La primer sommelier de yerba del mundo

04.04.2021
Variedad de yerba mate. Foto: Juan del Castello
Variedad de yerba mate. Foto: Juan del Castello

Valeria Trápaga, es la primera sommelier del mundo especialista en cata de yerba mate avalada por la Asociación Internacional de Sommeliers y hace 18 años creó la cátedra de yerba mate en la Escuela Argentina de Sommeliers, una pionera y es nacida en Carmen de Areco.  

En una nota que le hace Clarín ella explica como se ceba un buen mate diciendo, 

La temperatura del agua es clave: el máximo aceptable para que la yerba mate se pueda expresar correctamente y no nos resulte demasiado intensa o amarga, y además nos genere bienestar y optimicemos el rendimiento es de 80 grados. Hay que elegir un mate correctamente curado y mantenido o un mate de vidrio o térmico que respete la forma de base angosta y boca ancha. Curar las bombillas cada 15 días es otro aspecto fundamental. ¿Cómo se hace? Se la coloca en un recipiente con agua fría y una cuchara chica de bicarbonato de sodio, se la lleva al fuego durante media hora, se retira y se enjuaga bien desde boquilla hasta el colador.

Sigue mezclar la yerba en el recipiente donde descansa y permanece antes que hacerlo en el mate, para que se tenga una yerba equilibrada en su molienda. Al preparar el mate, colocar tres cuartas partes de yerba, dejarla en forma oblicua dentro del mate e infusionar la parte más baja con un poco de agua. Eso se deja reposar y en ese lugar colocar la bombilla, que es el mejor método para que no se tape. Hay que tener en cuenta que cebar no es servir, cebar es un arte con intención, así que es muy importante ir alimentando el mate con agua de a poco: primero una mitad y luego se avanza hasta infusionar hacia el final toda la superficie de yerba mate. Un buen cebador no descarta yerba y vuelve a llenar el mate con yerba nueva constantemente, ya que eso rompe la estructura de la infusión y afecta el rendimiento

¿Qué hacemos cuando hierve el agua?

La usamos para otra cosa, porque cuando el agua hierve pierde oxígeno y carbonatos y estos elementos le dan al agua el poder de solvencia. Además, el oxígeno promueve la volatilización de los aromas y la percepción de los sabores, por lo que no hervir el agua es el primer paso para tomar un rico mate y encontrarnos con el verdadero sabor de la yerba.

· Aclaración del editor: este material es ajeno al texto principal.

-- ==== Sys2Proof/Machine/Launch.lean ====
section
/-!
DEFINITION. Launch packets (R359, R360, R402, R403): LAUNCH and the host's doorbell (R362, R441), the launch unit's choice of
candidates and cores, and reservations (R363).
-/
namespace Sys2Proof.Machine

open Sys2Proof

/-! ## A packet's form (R360) -/

/-- The cores of a package (R1, R10). -/
def State.pkgCores (s : State) (p : Nat) : Nat := s.dieCount p * 512

/-- A word of a package list: the package and its cores, none where bits 15:10 are not zero. -/
def listEntry (w : Nat) : Option (Nat × Nat) := if w / 2 ^ 10 % 64 = 0 then some (w % 2 ^ 10, w / 2 ^ 16) else none

/-- The 4-byte words of PLIST. -/
def plist (l : List Word) : List Nat := (List.range 16).map fun i => field (l.getD (8 + i / 2) 0) (32 * (i % 2)) 32

/-- Are the fields of a packet, apart from its list, inside their limits? -/
def pktFormed (l : List Word) : Bool :=
  let w0 := l.getD 0 0
  let w1 := l.getD 1 0
  let np := pktNpkg l
  field w0 0 16 == 1 && field w0 18 4 == 0 && 1 ≤ pktW l && pktW l ≤ 4 &&
    1 ≤ pktN l && pktN l ≤ 4194304 && !(pktPair l && pktN l % 2 == 1) &&
    field w1 49 7 == 0 && field w1 57 7 == 0 && (pktEntry l).toNat % 8 == 0 && (pktTmpl l).toNat % 128 == 0 &&
    (pktDonea l).toNat % 8 == 0 && field (l.getD 6 0) 0 32 ≤ 65535 && 1 ≤ np && np ≤ 512 && field (l.getD 6 0) 48 16 == 0 &&
    (if np ≤ 16 then pktPkgl l == 0 && ((plist l).drop np).all (· == 0)
     else pktPkgl l != 0 && (pktPkgl l).toNat % 4 == 0 && (plist l).all (· == 0))

/-- What list entries ask of each package: a package that is named twice gives its cores together, one that gives none is not asked
(DEDUCED, log entry 40). -/
def askedOf (es : List (Nat × Nat)) : List (Nat × Nat) :=
  ((es.map (·.1)).eraseDups.map fun p => (p, (es.filter fun e => e.1 == p).foldl (fun n e => n + e.2) 0)).filter fun e => e.2 != 0

/-- The packages and cores that list words give to a packet received by package p: each within a package, N together. -/
def State.pktList (s : State) (p : Nat) (l : List Word) (ws : List Nat) : Option (List (Nat × Nat)) :=
  if ws = [0] then (if pktN l ≤ s.pkgCores p then some [(p, pktN l)] else none)
  else
    let es := ws.filterMap listEntry
    if es.length = ws.length ∧ es.all (fun e => e.2 ≤ s.pkgCores e.1) ∧ es.foldl (fun n e => n + e.2) 0 = pktN l
    then some (askedOf es) else none

/-- The list of a packet: in the packet, or read at PKGL with its ASID and world (R360). None where the packet is malformed; the
Boolean is set while a function that the read needs is not usable yet. -/
def State.readList (s : State) (p : Nat) (l : List Word) : State × Option (List (Nat × Nat)) × Bool :=
  let n := pktNpkg l
  if n ≤ 16 then (s, s.pktList p l ((plist l).take n), false)
  else match s.hwLoad (p * 128) (BitVec.ofNat 16 (pktAsid l)) (pktWld l) (pieces (pktPkgl l) (4 * n)) with
    | (s, .value v) => (s, s.pktList p l ((List.range n).map fun i => v / 2 ^ (32 * i) % 2 ^ 32), false)
    | (s, .wait) => (s, none, true)
    | (s, _) => (s, none, false)

/-! ## The access-control table (R402, R403) -/

/-- SRC and SID of a source. -/
def srcCode : LaunchSrc → Nat × Nat
  | .job a => (0, a)
  | .peer p => (1, p)
  | .host f => (2, f)

/-- Does the entry of words w and v decide for a source and an ASID? -/
def aclDecides (w v : Word) (src : LaunchSrc) (asid : Nat) : Bool :=
  w.getLsbD 0 && field w 1 2 == (srcCode src).1 && (v.getLsbD 5 || field w 16 16 == (srcCode src).2) &&
    field w 32 16 ≤ asid && asid ≤ field w 48 16

/-- Does word 1 of the entry that decides allow the packet? -/
def aclAllows (v : Word) (l : List Word) : Bool :=
  pktPrio l ≤ field v 0 2 && (!pktPe l || v.getLsbD 2) && (!pktNp l || v.getLsbD 3) && (!pktWld l || v.getLsbD 4)

/-- Is a packet accepted by the table of queue q? -/
def State.aclAccepts (s : State) (p q : Nat) (src : LaunchSrc) (l : List Word) : Bool :=
  let entry := fun (i : Nat) =>
    let a := TA + 0x310000 + 0x400 * q + 16 * i
    (s.hbm64 (8 * p) a, s.hbm64 (8 * p) (a + 8))
  match ((List.range 64).map entry).find? fun e => aclDecides e.1 e.2 src (pktAsid l) with
  | some e => aclAllows e.2 l
  | none => false

/-! ## Queues -/

def Pkg.queue (k : Pkg) (q : Nat) : List Packet := Map.get [] k.queues q
def State.setQueue (s : State) (p q : Nat) (l : List Packet) : State := s.modPkg p fun k => { k with queues := Map.putC [] k.queues q l }

/-- The status of a submission (R362): 3 malformed, 2 refused by the table, 1 queue full, 0 accepted; none while it must wait. -/
def State.submit (s : State) (p q : Nat) (src : LaunchSrc) (l : List Word) : State × Option Nat :=
  if !pktFormed l then (s, some 3)
  else match s.readList p l with
    | (s, _, true) => (s, none)
    | (s, none, false) => (s, some 3)
    | (s, some es, false) =>
      if !s.aclAccepts p q src l then (s, some 2)
      else if 32 ≤ ((s.pkg p).queue q).length then (s, some 1)
      else
        let k : Packet := { words := l, list := es, src := src, arrival := s.fresh, ticks := 0, resume := none }
        ((s.setQueue p q ((s.pkg p).queue q ++ [k])).bump, some 0)

/-! ## Cores for a packet (R363) -/

/-- The reduction sets of die d's Meridian unit: one for each gang on it but those of `gone`, resident or with cores reserved by a
reservation that `but` does not leave out (R171). -/
def State.setsOn (s : State) (d : Nat) (gone : List Nat) (but : Nat → Bool) : Nat :=
  (s.jobs.filter fun b => !gone.contains b.1 && b.2.cores.any fun e => e / 512 == d).length +
    ((s.pkg (d / 8)).held.filter fun h => !but h.1 && h.2.any fun e => e / 512 == d).length

/-- Are the functions of die d usable for a gang, with a Meridian set free (R171, R444)? -/
def State.dieOpen (s : State) (d : Nat) (gone : List Nat) (but : Nat → Bool) : Bool := s.dieReady d && s.setsOn d gone but < 256

/-- May cores of a cluster be placed: not HOT, OVER or retired (R363, R415)? -/
def State.cluOpen (s : State) (clu : Nat) : Bool :=
  let k := s.cluster clu
  !k.hot && !k.overBit && !k.retd

/-- Is a core reserved for a candidate? -/
def State.coreHeld (s : State) (eid : Nat) : Bool := (s.pkg (eid / 4096)).held.any fun h => h.2.contains eid

/-- Is a core free? -/
def State.freeCore (s : State) (eid : Nat) : Bool := (s.core eid).job.isNone && !s.coreHeld eid

/-- The cores of a cluster that `ok` allows, in ascending EID; whole tiles for PAIR. -/
def cluCores (clu : Nat) (pair : Bool) (ok : Nat → Bool) : List Nat :=
  if pair then
    (List.range 16).flatMap fun t =>
      let e := clu * 32 + 2 * t
      if ok e && ok (e + 1) then [e, e + 1] else []
  else ((List.range 32).map fun c => clu * 32 + c).filter ok

/-- The clusters of a package, in ascending number. -/
def State.pkgClusters (s : State) (p : Nat) : List Nat := (List.range (s.dieCount p * 16)).map fun c => p * 128 + c

/-- The first n cores of package p that `ok` allows, in clusters of open dies that may be placed; none where there are fewer. -/
def State.pickCores (s : State) (p n : Nat) (pair : Bool) (open_ ok : Nat → Bool) : Option (List Nat) :=
  let dies := ((List.range (s.dieCount p)).map fun d => p * 8 + d).filter open_
  let clus := (s.pkgClusters p).filter fun c => dies.contains (c / 16) && s.cluOpen c
  let l := (clus.flatMap fun c => cluCores c pair ok).take n
  if l.length = n then some l else none

/-- Can package p never hold n cores: with every core free, its retired clusters and failed dies leave fewer? -/
def State.neverHolds (s : State) (p n : Nat) (pair : Bool) : Bool :=
  let lost := fun (c : Nat) => (s.cluster c).retd || [0, 1, 2, 3, 4, 5, 6].any fun k => s.gone p (dieBit (c / 16) k)
  let l := ((s.pkgClusters p).filter fun c => !lost c).flatMap fun c => cluCores c pair fun _ => true
  l.length < n || (pair && n % 2 == 1)

/-! ## Candidates (R363) -/

/-- Effective priority: one step for each 4 ms, that is 250 ticks of 16 microseconds, at the head. -/
def Packet.priority (k : Packet) : Nat := min 3 (pktPrio k.words + k.ticks / 250)

/-- Of two candidates (queue and packet), is the first tried before the second? -/
def before (a b : Nat × Packet) : Bool :=
  b.2.priority < a.2.priority || (b.2.priority == a.2.priority &&
    (a.2.arrival < b.2.arrival || (a.2.arrival == b.2.arrival && a.1 < b.1)))

/-- The heads of the queues of package p that are not waiting to retry, and whose residence does not wait for a page. -/
def State.candidates (s : State) (p : Nat) : List (Nat × Packet) :=
  (List.range 16).filterMap fun q => match (s.pkg p).queue q with
    | [] => none
    | k :: _ => if s.flight.contains (.launchRetry p q) || s.isHeld (· == .residence p q) then none else some (q, k)

def firstOf (l : List (Nat × Packet)) : Option (Nat × Packet) :=
  l.foldl (fun best c => match best with
    | none => some c
    | some b => if before c b then some c else some b) none

/-- The number of a reservation at a listed package: for queue q of package `from_`. -/
def resvKey (from_ q : Nat) : Nat := from_ * 16 + q

/-- DONEV of a packet that goes without a job is stored at DONEA, and the host told (R363, R442). A page that is not there leaves
the word unstored. -/
def State.doneWithout (s : State) (p q : Nat) (k : Packet) (v : Word) : State :=
  let a := pktDonea k.words
  let s := if a = 0 then s
    else (s.hwStore (p * 128) (BitVec.ofNat 16 (pktAsid k.words)) (pktWld k.words) v.toNat (pieces a 8)).1
  match k.src with
  | .host f => s.msix p f (32 + q)
  | _ => s

/-- The launch unit of package p tries its first candidate: a packet that no package can ever hold is removed; otherwise every
listed package is asked to reserve. One candidate is tried at a time. -/
def State.considerFuel (s : State) (p : Nat) : Nat → State
  | 0 => s
  | fuel + 1 =>
    if (s.pkg p).stopped || !s.ready p 76 || s.flight.any (fun e => match e with | .residence r _ => r == p | _ => false) then s
    else match firstOf (s.candidates p) with
      | none => s
      | some (q, k) =>
        if k.list.any fun e => s.neverHolds e.1 e.2 (pktPair k.words) then
          let s := match k.resume with
            | some j => { s with jobs := Map.del s.jobs j }
            | none => s
          State.considerFuel ((s.setQueue p q (((s.pkg p).queue q).drop 1)).doneWithout p q k 0xFFFFFFFFFFFFFFFF) p fuel
        else
          (k.list.foldl (fun s e => s.later (.placementReservation e.1 p q .reserve e.2)) s).later (.residence p q)

def State.consider (s : State) (p : Nat) : State := s.considerFuel p 512

/-- Every launch unit reconsiders its queues. -/
def State.considerAll (s : State) : State := s.pkgs.foldl (fun s (p, _) => s.consider p) s

/-- PLACEMENT_TICK (R363): every 16 microseconds the queues are reconsidered. -/
def execPlacementTick (pkg : Nat) (s : State) : Res :=
  .next ((s.modPkg pkg fun k =>
    { k with clock := k.clock + 1,
             queues := k.queues.map fun e => (e.1, match e.2 with
               | [] => []
               | h :: r => { h with ticks := h.ticks + 1 } :: r) }).consider pkg)

/-- LAUNCH_RETRY (R363): a candidate whose reservation failed is tried again. -/
def execLaunchRetry (pkg q : Nat) (s : State) : Res :=
  .next (if (s.pkg pkg).queue q = [] then s else s.consider pkg)

/-- PLACEMENT_RESERVATION (R363): a listed package reserves cores for the head of queue q of package `from_`, none where it cannot;
a commit or a release ends the reservation. The launch unit holds the request until it is usable (R444). -/
def execPlacementReservation (pkg from_ q : Nat) (op : ResvOp) (cores : Nat) (s : State) : Res :=
  .next (match op with
  | .reserve =>
    if !s.ready pkg 76 && !s.gone pkg 76 then s.notYet
    else
      let pair := match (s.pkg from_).queue q with
        | k :: _ => pktPair k.words
        | [] => false
      let pick := s.pickCores pkg cores pair (fun d => s.dieOpen d [] (· == resvKey from_ q)) s.freeCore
      let l := if (s.pkg pkg).stopped || s.gone pkg 76 then [] else pick.getD []
      s.modPkg pkg fun k => { k with held := Map.put k.held (resvKey from_ q) l }
  | _ => s.modPkg pkg fun k => { k with held := Map.del k.held (resvKey from_ q) })

/-! ## Submission -/

/-- LAUNCH_PACKET_ARRIVAL (R359, R403): a packet reaches the launch unit; its status goes to the strand that waits for it, or to the
window of the host's function. Where the launch unit has failed, the strand takes ACCESS, and the window shows a refusal (R444, log entry
37). -/
def execLaunchPacketArrival (pkg q : Nat) (src : LaunchSrc) (ret : Option (Nat × Nat)) (words : List Word) (s : State) : Res :=
  .next (
    if !s.ready pkg 76 then
      (match s.gone pkg 76, ret, src with
       | true, some (sid, id), _ => (s.modStrand sid fun k => k.forget (s.cycleOf sid) id).post sid cAccess (BitVec.ofNat 64 (pkg * 4096)) none
       | true, none, .host f =>
         (s.modPkg pkg fun k => k.setWindow f q { k.window f q with st := 2, busy := false }).msix pkg f (16 + q)
       | _, _, _ => s.notYet)
    else match s.submit pkg q src words with
      | (s, none) => s.notYet
      | (s, some st) =>
        let s := match ret with
          | some (sid, id) => (s.modStrand sid fun k => k.receive (s.cycleOf sid) id fun _ => BitVec.ofNat 4096 st).poke (sid / 4)
          | none => s
        let s := match src with
          | .host f => (s.modPkg pkg fun k => k.setWindow f q { k.window f q with st := st, busy := false }).msix pkg f (16 + q)
          | _ => s
        if st = 0 then s.consider pkg else s)

/-- DOORBELL (R438, R441): the buffer is submitted; a write while BUSY = 1 is dropped. There are 64 functions with 16 windows each. -/
def execDoorbell (pkg fn q : Nat) (s : State) : Res :=
  let w := (s.pkg pkg).window fn q
  .next (if w.busy || 64 ≤ fn || 16 ≤ q then s
    else (s.modPkg pkg fun k => k.setWindow fn q { w with busy := true, nsub := w.nsub + 1 }).later
      (.launchPacketArrival pkg q (.host fn) none w.buf))

/-- LAUNCH (R362): a release at system scope; the packet is read at issue, and its status is scoreboarded. -/
def execLaunch (d a b : XReg) (s : State) : Res :=
  let x := s.rx a
  let q := field (s.rx b) 0 4
  let p := field (s.rx b) 4 10
  let own := s.eid / 4096
  .next (s.unlessAhead (s.checked (s.check [x] 128 128 false false true true) (s.release (s.withRead x 128 fun s v =>
    if p ≠ own ∧ !s.ready p 81 then s.wxs d 4 1
    else if s.cut own p then s.raise 5 cAccess (BitVec.ofNat 64 (p * 4096))
    else
      let id := s.fresh + 1
      let src := if p = own then .job s.curCore.asid.toNat else .peer own
      ({ s with fresh := id }.wlater (.x d) 0 id).later
        (.launchPacketArrival p q src (some (s.unit.sid, id)) ((List.range 16).map (wordAt v)))))))

end Sys2Proof.Machine
end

¿Cuáles son los secretos de una buena yerba?

La yerba mate es el resultado de un arduo proceso de elaboración que es un verdadero arte, por el que pasan ramas y hojas maduras seleccionadas. Los factores que hacen a la calidad de una yerba mate se dividen en tres grupos, el terroir, la elaboración y la conservación. En el proceso de elaboración, la yerba pasa de la hoja verde a la hoja seca. Viene el proceso de evolución a través del estacionamiento de esa hoja seca, la molienda y el momento del blend, que definirá los distintos estilos. Una de las variables en la creación de la yerba mate y su estilo es definir qué tipo y cantidad de componentes de palo, hoja fina, hoja gruesa y polvo de hoja tendrá su composición. A eso se le llama "receta". Cuando esas proporciones están definidas para crear un blend, son mezcladas en un molino para dar como resultado un sabor específico, un estilo, una marca.

¿Qué aporta cada componente?

La hoja gruesa es el esqueleto de la yerba mate, le da estructura y sostiene de forma pareja el sabor. La hoja fina aporta intensidad, carnosidad a la infusión y a través de su vigor alarga las cebadas. El mate tiene vitaminas A, B en proporción significativa, C y D. Suma potasio, sodio, magnesio y manganeso y fortalece nuestro sistema inmunológico. El polvo de hoja, contra lo que algunos creen, es un componente virtuoso que aporta aroma, durabilidad y buen aspecto a través de la espumosidad.

Al terminar la nota que le hacen desde Viva - Clarín ella aclara,

"la bombilla no es cuchara cuando hay que desalojar la yerba usada. Bien cebados, 50 gramos de yerba alcanzan para cebar mates con un litro de agua. Y la bombilla, curada con bicarbonato y agua limpia, debe buscar la boca, nunca al revés".